Submissão não significa que a mulher  (esposa) tenha que concordar e dizer sim para tudo o que o marido fizer. Ela é sua ajudadora, pode, portanto, opinar, concordando ou discordando. Deve, contudo, sempre mostrar uma atitude de submissão ao esposo tendo a disposição de deixar as decisões finais nas mãos do marido, sem qualquer amargura ou rebelião interior se este não seguir a opinião ou conselho dela.


h. Quando uma esposa considera que seu marido (crente) está abusando da autoridade, deve falar-lhe a sós, com respeito e mansidão. Se ele não a escutar, deve falar-lhe novamente, diante de irmãos espirituais e maduros (MT. 18:15-17). Em tais casos, seguindo o conselho da Igreja (irmãos mais maduros), deve sempre obedecer o que o SENHOR ordena em Sua Palavra...

A submissão da mulher não a faz inferior. Jesus, sendo igual ao Pai, submeteu-se a Ele em tudo.

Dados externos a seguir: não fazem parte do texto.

-- ==== Sys2Proof/Laws/MemRestore.lean ====
section
/-!
SUPPORT. Laws/MemRestore.lean: what Restore.lean leaves of the memories and the queue. -/

set_option linter.unusedTactic false
set_option linter.unreachableTactic false
set_option linter.unusedSimpArgs false

namespace Sys2Proof.Machine

theorem State.resealLinks_mems (s : State) : (State.resealLinks s).mems = s.mems := by
  unfold State.resealLinks
  repeat' first
    | with_reducible rfl
    | simp only [State.mems_ite, State.mems_upd, ite_self, State.sendHello_mems]
    | with_reducible refine (State.mems_foldl ?_ _ _).trans ?_
    | intro _
    | dsimp only
    | split

theorem State.startLoad_mems (s : State) (r : RestoreRun) : (State.startLoad s r).mems = s.mems := by
  unfold State.startLoad
  repeat' first
    | with_reducible rfl
    | simp only [State.mems_ite, State.mems_upd, ite_self, State.put_mems]
    | with_reducible refine (State.mems_foldl ?_ _ _).trans ?_
    | intro _
    | dsimp only
    | split

theorem State.leaveRun_mems (s : State) : (State.leaveRun s).mems = s.mems := by
  unfold State.leaveRun
  repeat' first
    | with_reducible rfl
    | simp only [State.mems_ite, State.mems_upd, ite_self, State.endRestore_mems, State.finishHalts_mems]
    | with_reducible refine (State.mems_foldl ?_ _ _).trans ?_
    | intro _
    | dsimp only
    | split

theorem execRestoreStepAnnounce_mems (msg : RestoreMsg) (s : State) : outMems s.mems (execRestoreStepAnnounce msg s) = s.mems := by
  unfold execRestoreStepAnnounce
  repeat' first
    | with_reducible rfl
    | simp only [outMems_ite, outMems_next, outMems_fault, outMems_refused, outMems_void, State.mems_ite, State.mems_upd, ite_self, State.announceStep_mems, State.finishRunning_mems, State.leaveRun_mems, State.startLoad_mems]
    | with_reducible refine (State.mems_foldl ?_ _ _).trans ?_
    | intro _
    | dsimp only
    | split


end Sys2Proof.Machine
end

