-- ==== Sys2Proof/Laws/MemService.lean ====
section
/-!
SUPPORT. Laws/MemService.lean: what Service.lean leaves of the memories and the queue. -/

set_option linter.unusedTactic false
set_option linter.unreachableTactic false
set_option linter.unusedSimpArgs false

namespace Sys2Proof.Machine

theorem State.noteTemps_mems (s : State) (l : List Nat) : (State.noteTemps s l).mems = s.mems := by
  unfold State.noteTemps
  repeat' first
    | with_reducible rfl
    | simp only [State.mems_ite, State.mems_upd, ite_self, State.setTemp_mems]
    | with_reducible refine (State.mems_foldl ?_ _ _).trans ?_
    | intro _
    | dsimp only
    | split

theorem State.smbusRead_mems (s : State) (code : Nat) (n : Nat) (f : Summary → List Byte) {m : Mems} (hm : s.mems = m) : outMems m (State.smbusRead s code n f) = m := by
  subst hm
  unfold State.smbusRead
  repeat' first
    | with_reducible rfl
    | simp only [outMems_ite, outMems_next, outMems_fault, outMems_refused, outMems_void, State.mems_ite, State.mems_upd, ite_self, State.emit_mems]
    | with_reducible refine (State.mems_foldl ?_ _ _).trans ?_
    | intro _
    | dsimp only
    | split

theorem execSummaryUpdate_mems (vin : Nat) (iin : Nat) (pin : Nat) (temps : List Nat) (s : State) : outMems s.mems (execSummaryUpdate vin iin pin temps s) = s.mems := by
  unfold execSummaryUpdate
  repeat' first
    | with_reducible rfl
    | simp only [outMems_ite, outMems_next, outMems_fault, outMems_refused, outMems_void, State.mems_ite, State.mems_upd, ite_self, State.noteTemps_mems]
    | with_reducible refine (State.mems_foldl ?_ _ _).trans ?_
    | intro _
    | dsimp only
    | split

theorem execState_mems (s : State) : outMems s.mems (execState s) = s.mems := by
  unfold execState
  repeat' first
    | with_reducible rfl
    | simp only [outMems_ite, outMems_next, outMems_fault, outMems_refused, outMems_void, State.mems_ite, State.mems_upd, ite_self, State.smbusRead_mems, State.quench_mems]
    | with_reducible refine (State.mems_foldl ?_ _ _).trans ?_
    | intro _
    | dsimp only
    | split

theorem execVin_mems (s : State) : outMems s.mems (execVin s) = s.mems := by
  unfold execVin
  repeat' first
    | with_reducible rfl
    | simp only [outMems_ite, outMems_next, outMems_fault, outMems_refused, outMems_void, State.mems_ite, State.mems_upd, ite_self, State.smbusRead_mems]
    | with_reducible refine (State.mems_foldl ?_ _ _).trans ?_
    | intro _
    | dsimp only
    | split

theorem execIin_mems (s : State) : outMems s.mems (execIin s) = s.mems := by
  unfold execIin
  repeat' first
    | with_reducible rfl
    | simp only [outMems_ite, outMems_next, outMems_fault, outMems_refused, outMems_void, State.mems_ite, State.mems_upd, ite_self, State.smbusRead_mems]
    | with_reducible refine (State.mems_foldl ?_ _ _).trans ?_
    | intro _
    | dsimp only
    | split

theorem execPin_mems (s : State) : outMems s.mems (execPin s) = s.mems := by
  unfold execPin
  repeat' first
    | with_reducible rfl
    | simp only [outMems_ite, outMems_next, outMems_fault, outMems_refused, outMems_void, State.mems_ite, State.mems_upd, ite_self, State.smbusRead_mems]
    | with_reducible refine (State.mems_foldl ?_ _ _).trans ?_
    | intro _
    | dsimp only
    | split

theorem execTemps_mems (s : State) : outMems s.mems (execTemps s) = s.mems := by
  unfold execTemps
  repeat' first
    | with_reducible rfl
    | simp only [outMems_ite, outMems_next, outMems_fault, outMems_refused, outMems_void, State.mems_ite, State.mems_upd, ite_self, State.smbusRead_mems]
    | with_reducible refine (State.mems_foldl ?_ _ _).trans ?_
    | intro _
    | dsimp only
    | split

theorem execFault_mems (s : State) : outMems s.mems (execFault s) = s.mems := by
  unfold execFault
  repeat' first
    | with_reducible rfl
    | simp only [outMems_ite, outMems_next, outMems_fault, outMems_refused, outMems_void, State.mems_ite, State.mems_upd, ite_self, State.smbusRead_mems]
    | with_reducible refine (State.mems_foldl ?_ _ _).trans ?_
    | intro _
    | dsimp only
    | split

theorem execCause_mems (s : State) : outMems s.mems (execCause s) = s.mems := by
  unfold execCause
  repeat' first
    | with_reducible rfl
    | simp only [outMems_ite, outMems_next, outMems_fault, outMems_refused, outMems_void, State.mems_ite, State.mems_upd, ite_self, State.smbusRead_mems]
    | with_reducible refine (State.mems_foldl ?_ _ _).trans ?_
    | intro _
    | dsimp only
    | split

theorem execIdent_mems (s : State) : outMems s.mems (execIdent s) = s.mems := by
  unfold execIdent
  repeat' first
    | with_reducible rfl
    | simp only [outMems_ite, outMems_next, outMems_fault, outMems_refused, outMems_void, State.mems_ite, State.mems_upd, ite_self, State.smbusRead_mems]
    | with_reducible refine (State.mems_foldl ?_ _ _).trans ?_
    | intro _
    | dsimp only
    | split

theorem execAngle_mems (s : State) : outMems s.mems (execAngle s) = s.mems := by
  unfold execAngle
  repeat' first
    | with_reducible rfl
    | simp only [outMems_ite, outMems_next, outMems_fault, outMems_refused, outMems_void, State.mems_ite, State.mems_upd, ite_self, State.smbusRead_mems]
    | with_reducible refine (State.mems_foldl ?_ _ _).trans ?_
    | intro _
    | dsimp only
    | split

theorem execTotals_mems (s : State) : outMems s.mems (execTotals s) = s.mems := by
  unfold execTotals
  repeat' first
    | with_reducible rfl
    | simp only [outMems_ite, outMems_next, outMems_fault, outMems_refused, outMems_void, State.mems_ite, State.mems_upd, ite_self, State.smbusRead_mems]
    | with_reducible refine (State.mems_foldl ?_ _ _).trans ?_
    | intro _
    | dsimp only
    | split

theorem execSmbusUndefinedCode_mems (code : Nat) (write : Bool) (s : State) : outMems s.mems (execSmbusUndefinedCode code write s) = s.mems := by
  unfold execSmbusUndefinedCode
  repeat' first
    | with_reducible rfl
    | simp only [outMems_ite, outMems_next, outMems_fault, outMems_refused, outMems_void, State.mems_ite, State.mems_upd, ite_self, State.emit_mems]
    | with_reducible refine (State.mems_foldl ?_ _ _).trans ?_
    | intro _
    | dsimp only
    | split

theorem execSmbusBusRelease_mems (s : State) : outMems s.mems (execSmbusBusRelease s) = s.mems := by
  unfold execSmbusBusRelease
  repeat' first
    | with_reducible rfl
    | simp only [outMems_ite, outMems_next, outMems_fault, outMems_refused, outMems_void, State.mems_ite, State.mems_upd, ite_self, State.emit_mems]
    | with_reducible refine (State.mems_foldl ?_ _ _).trans ?_
    | intro _
    | dsimp only
    | split

theorem State.patrolStock_mems (s : State) (ecc : List EccRes) (written : Bool) : (State.patrolStock s ecc written).mems = s.mems := by
  unfold State.patrolStock
  repeat' first
    | with_reducible rfl
    | simp only [State.mems_ite, State.mems_upd, ite_self, State.stockChecks_mems]
    | with_reducible refine (State.mems_foldl ?_ _ _).trans ?_
    | intro _
    | dsimp only
    | split

theorem execPatrolRead_mems (stack : Nat) (ecc : List EccRes) (s : State) (written : Bool) : outMems s.mems (execPatrolRead stack ecc s written) = s.mems := by
  unfold execPatrolRead
  repeat' first
    | with_reducible rfl
    | simp only [outMems_ite, outMems_next, outMems_fault, outMems_refused, outMems_void, State.mems_ite, State.mems_upd, ite_self, State.patrolStock_mems, State.hbmChecks_mems, State.countPoison_mems, State.put_mems]
    | with_reducible refine (State.mems_foldl ?_ _ _).trans ?_
    | intro _
    | dsimp only
    | split


end Sys2Proof.Machine
end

2) Respeitar e dar honra ao seu marido

…e a esposa respeite (reverencie) ao marido. EF. 5:33

Respeitar (honrar ou reverenciar - em certas traduções) é ir além da obediência exterior. É manter constante atitude de sujeição e honra, na presença e na ausência do marido. O respeito é manifesto na forma de falar, tom de voz, modos e gestos. Também na maneira de atender ao marido, de escutá-lo e obedecê-lo. Implica em não depreciá-lo ou desprezá-lo; nem a sós, nem diante dos filhos e muito menos diante de outras pessoas. Jamais se deve falar mal dele para outros. A mulher é responsável por ensinar aos filhos, pelo seu exemplo, a honrar e respeitar ao pai. Não há nada que irrite tanto um homem como o desrespeito da esposa. A arrogância e a grosseria tornam a mulher indigna e vergonhosa, mas a mulher respeitosa é a alegria do marido. Ela o engrandece e o faz ser um homem honrado diante dos demais. 
(PV. 12:3; 31:10-11, 23)

A beleza que o Senhor dá valor na mulher é a interior: um espírito manso e tranquilo.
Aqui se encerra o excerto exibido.